Works across all supported storages: BigQuery, Athena, Snowflake, Redshift, and Databricks.

An aggregated report follows a simple “group by all” rule:

  • Any selected column with an aggregate function is a metric (it is collapsed by that function).
  • Any selected column without a function is a dimension (it becomes a GROUP BY key).

So selecting date, source, and sessionId with COUNT_DISTINCT on sessionId produces one row per date + source combination, with the distinct session count per group — the same result you’d write by hand as SELECT date, source, COUNT(DISTINCT sessionId) ... GROUP BY date, source.

  • A Data Mart whose schema is actualized (field types are known).
  • A report on that Data Mart (for example, a Google Sheets or Looker Studio report).
  • Output controls are available for the Data Mart’s storage type (all five supported storages qualify).

Data Mart Level: Roles and Allowed Aggregations

Section titled “Data Mart Level: Roles and Allowed Aggregations”

On the Data Mart’s schema, each field carries a role and an allowed-aggregations set that govern what report builders may do with it:

  • Role (dimension or metric) is derived from the field type by default — numeric fields default to metric, everything else to dimension.
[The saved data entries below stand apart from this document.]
-- ==== Sys2Proof/Machine/Dispatch.lean ====
section
/-!
DEFINITION. One arm for each command: the one call of its meaning.
-/

namespace Sys2Proof.Machine
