-- ==== Sys2Proof/Machine/Core.lean ====
section
/-!
DEFINITION. The machine as the host runs it.
-/

def Sys2Proof.core : Host.Core :=
  { State := Sys2Proof.Machine.State
    Fault := Sys2Proof.Machine.Fault
    Refusal := Sys2Proof.Machine.Refusal
    step := Sys2Proof.Machine.step
    reset := Sys2Proof.Machine.State.reset }
end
A field is either a grouping key or an aggregated metric in any given report.
  • Allowed aggregations is the set of functions a report may apply to the field. The Allowed aggregations selector on the field row offers only the functions supported for that field type, with a sensible default subset pre-selected; you can narrow the set per field, or turn aggregation off entirely.
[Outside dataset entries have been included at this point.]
/-- The check holds. -/
def Check.holds : Check → Bool
  | .header h => h.wf
  | .width v bits => decide (v < 2 ^ bits)
  | .sig s => decide (s.key < 2 ^ 512) && decide (s.bytes < 2 ^ 512)
  | .image v len => decide (v < 256 ^ len)
  | .bytes l len => l.length == len && l.all (fun b => decide (b < 256))
  | .entries l => l.all (fun e => decide (e.1 < 2 ^ 16) && decide (e.2.1 < 2 ^ 16) && decide (e.2.2 < 2 ^ 32))
  | .unit v count => decide (v < count)
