/-- `RTC_XTAL_FAILURE`, `RTC_XTAL_RESTORE`, `RTC_FORWARD_STEP`, `SERVO_PHASE_EXPIRY`, `SLEW_END`, `DAYLIGHT_CHANGE`, `LOCAL_TIME_EDGE`,
`TIME_CAPTURE`, `TIME_SET` and `TIME_ZONE_WRITE` (R422 to R433, R447, R538). -/
def Obligations.TimeActs : Prop :=
  (∀ s stopped, s.chip.boot.vaon = true → s.chip.getB SUPPLY_STATUS 0 SUPPLY_STATUS.REF_XTAL = true →
    Completes (.rtcXtalFailure stopped) s fun t => t.chip.getB TIME_STATUS 0 TIME_STATUS.XTAL_FAIL = true ∧ t.chip.rtcRuns = true) ∧
  (∀ s, s.chip.boot.vaon = true → s.chip.getB SUPPLY_STATUS 0 SUPPLY_STATUS.REF_XTAL = true →
    Completes .rtcXtalRestore s fun t => t.chip.getB TIME_STATUS 0 TIME_STATUS.XTAL_FAIL = false ∧ t.chip.time.xtalDead = false) ∧
  (∀ s r rest, s.chip.timeRuns = true → s.chip.time.stepAt = some (r, rest) →
    (s.chip.civil * tickUnits + rest) % secUnits < 2 * tickUnits →
    Completes .rtcForwardStep s fun t => t.chip.time.stepAt = none ∧ s.chip.now ≤ t.chip.now ∧ t.chip.calOfs = s.chip.calOfs ∧
      t.chip.now = max s.chip.now (min ((Int.fdiv (s.chip.civil * tickUnits + rest) secUnits).toNat * 32768) rtcEnd)) ∧
  (∀ s k, s.chip.timeRuns = true → s.chip.time.epsAt = some k → s.chip.getB TIME_STATUS 0 TIME_STATUS.SLEWING = false →
    s.chip.passedS k (s.chip.getF TIME_REF_CFG 0 TIME_REF_CFG.SERVO_TC_S) = true →
    Completes .servoPhaseExpiry s fun t => t.chip.time.servo = s.chip.time.freq ∧ t.chip.time.freq = s.chip.time.freq ∧
      t.chip.getF TIME_STATUS 0 TIME_STATUS.RATE_PPB = ofSigned 32 t.chip.rateWord) ∧
  (∀ s, s.chip.timeRuns = true → s.chip.getB TIME_STATUS 0 TIME_STATUS.SLEWING = true → s.chip.time.slewLeft.natAbs ≤ 64000000 →
    Completes .slewEnd s fun t => t.chip.getB TIME_STATUS 0 TIME_STATUS.SLEWING = false ∧ t.chip.time.slewLeft = 0 ∧
      t.chip.time.slew = if t.chip.getB TIME_STATUS 0 TIME_STATUS.RETIRING then -1000000 else 0) ∧
  (∀ s k (on : Bool) l, s.chip.timeRuns = true → s.chip.time.dst = (k, on) :: l → k ≤ s.chip.now →
    Completes .daylightChange s fun t => t.chip.time.localPrev = some t.chip.localTime ∧
      (s.chip.holding 0 = true → t.chip.getB TIME_STATUS 0 TIME_STATUS.DST = on ∧ t.chip.time.dst = l)) ∧
  (∀ s, s.chip.timeRuns = true → s.chip.time.localPrev.getD 0 < s.chip.localTime → Int.fdiv s.chip.localTime 32768 ≤ calendarEnd →
    Completes .localTimeEdge s fun t => t.chip.time.localPrev = some s.chip.localTime ∧
      t.chip.getF TIME_STATUS 0 TIME_STATUS.LOCAL_HWM = max s.chip.localTime.toNat (s.chip.getF TIME_STATUS 0 TIME_STATUS.LOCAL_HWM)) ∧
  (∀ s h x fine, Served s h timeCaptureSpec x → h.prsv = 0 →
    Completes (.timeCapture h fine) s fun t => t.chip.time = s.chip.time ∧ ∃ data, Confirmed s t h 0x0C00 data ∧
      data.take 24 = u64 s.chip.now ++ s64 s.chip.civil ++ s64 s.chip.localTime) ∧
  (∀ s h x seconds, Served s h timeSetSpec x → h.prsv = 0 → seconds ≤ 6311433599 → 2 ≤ s.chip.getF TIME_STATUS 0 TIME_STATUS.ACTIVE →
    Completes (.timeSet h seconds) s fun t => t.chip.getB TIME_STATUS 0 TIME_STATUS.RTC_VALID = true ∧ s.chip.now ≤ t.chip.now ∧
      (s.chip.calOfs = 0 → s.chip.now + 65536 < seconds * 32768 → t.chip.now = seconds * 32768 ∧ t.chip.calOfs = 0) ∧
      ((seconds : Int) * 32768 + 65536 < s.chip.civil → s.chip.now ≤ rtcEnd → t.chip.now = s.chip.now ∧ t.chip.civil = (seconds : Int) * 32768)) ∧
  (∀ s h x i ver img, Served s h setRecordSpec x → timeMay x.who = true → WriteFits s.chip h TIME_ZONE i ver img →
    Completes (.timeZoneWrite h i ver img) s fun t => Wrote s t TIME_ZONE i img ∧ t.chip.time.localPrev = some t.chip.localTime ∧
      (s.chip.boot.keeper = true → s.chip.holding 0 = false → t.chip.getB TIME_ZONE 0 TIME_ZONE.DST_EN = false →
        t.chip.getB TIME_STATUS 0 TIME_STATUS.DST = false ∧ t.chip.time.dst = []))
The supported menu and on-by-default subset per type:

Field typeDefault (on)Also available
NumericSUM, AVG, MIN, MAXpercentiles (P25/P50/P75/P95), ANY_VALUE
Date / timeMIN, MAXCOUNT, COUNT_DISTINCT, STRING_AGG, ANY_VALUE
TextCOUNT, COUNT_DISTINCTMIN, MAX, STRING_AGG, ANY_VALUE
Boolean / otherCOUNT, COUNT_DISTINCTANY_VALUE

Note that COUNT / COUNT_DISTINCT are not offered for numeric fields, and SUM / AVG / percentiles are not offered for non-numeric fields. A report can only request a function the field allows.

In the report’s Columns picker, each eligible field shows a Σ (aggregation) control. Open it to choose one or more functions for that column. Aggregated columns are named <column> | <TOKEN> — the column name followed by an uppercase, spreadsheet-style function token — so the output is self-describing:

revenue with SUM → output column revenue | SUM

The Output label is the function’s display name in the UI; the Column token is the uppercase suffix in the output column name (<column> | <TOKEN>).

FunctionOutput labelColumn tokenReturnsUse when
SUMSumSUMnumericTotal a numeric metric (revenue, spend).
AVGAverageAVGfloatAverage a numeric metric.
MIN / MAXMin / MaxMIN / MAXoriginal typeSmallest/largest value, or earliest/latest date.
COUNTCountCOUNTintegerNumber of rows in the group.
COUNT_DISTINCTCount UniqueCOUNTUNIQUEintegerNumber of unique values (e.g., distinct sessions).
STRING_AGGCombinedSTRINGAGGstringConcatenate text values into one comma-separated list.
ANY_VALUESampleANYVALUEoriginal typeA single representative value (cheaper than STRING_AGG).
P25 / P50 / P75 / P9525th Percentile / Median / 75th Percentile / 95th PercentileP25 / MEDIAN / P75 / P95floatDistribution percentiles of a numeric metric.

Which functions appear depends on the field type and the Data Mart’s allowed aggregations for that field.

You can apply several functions to one column — for example SUM and AVG of amount. Each function produces its own output column (amount | SUM, amount | AVG), so you can compare them side by side in a single report.

Grouping is implicit: every selected column that has no aggregation becomes a GROUP BY key. There is no separate “group by” toggle — pick the dimensions you want as plain columns and aggregate the rest. If you select only metrics (no dimensions), the report collapses to a single grand-total row.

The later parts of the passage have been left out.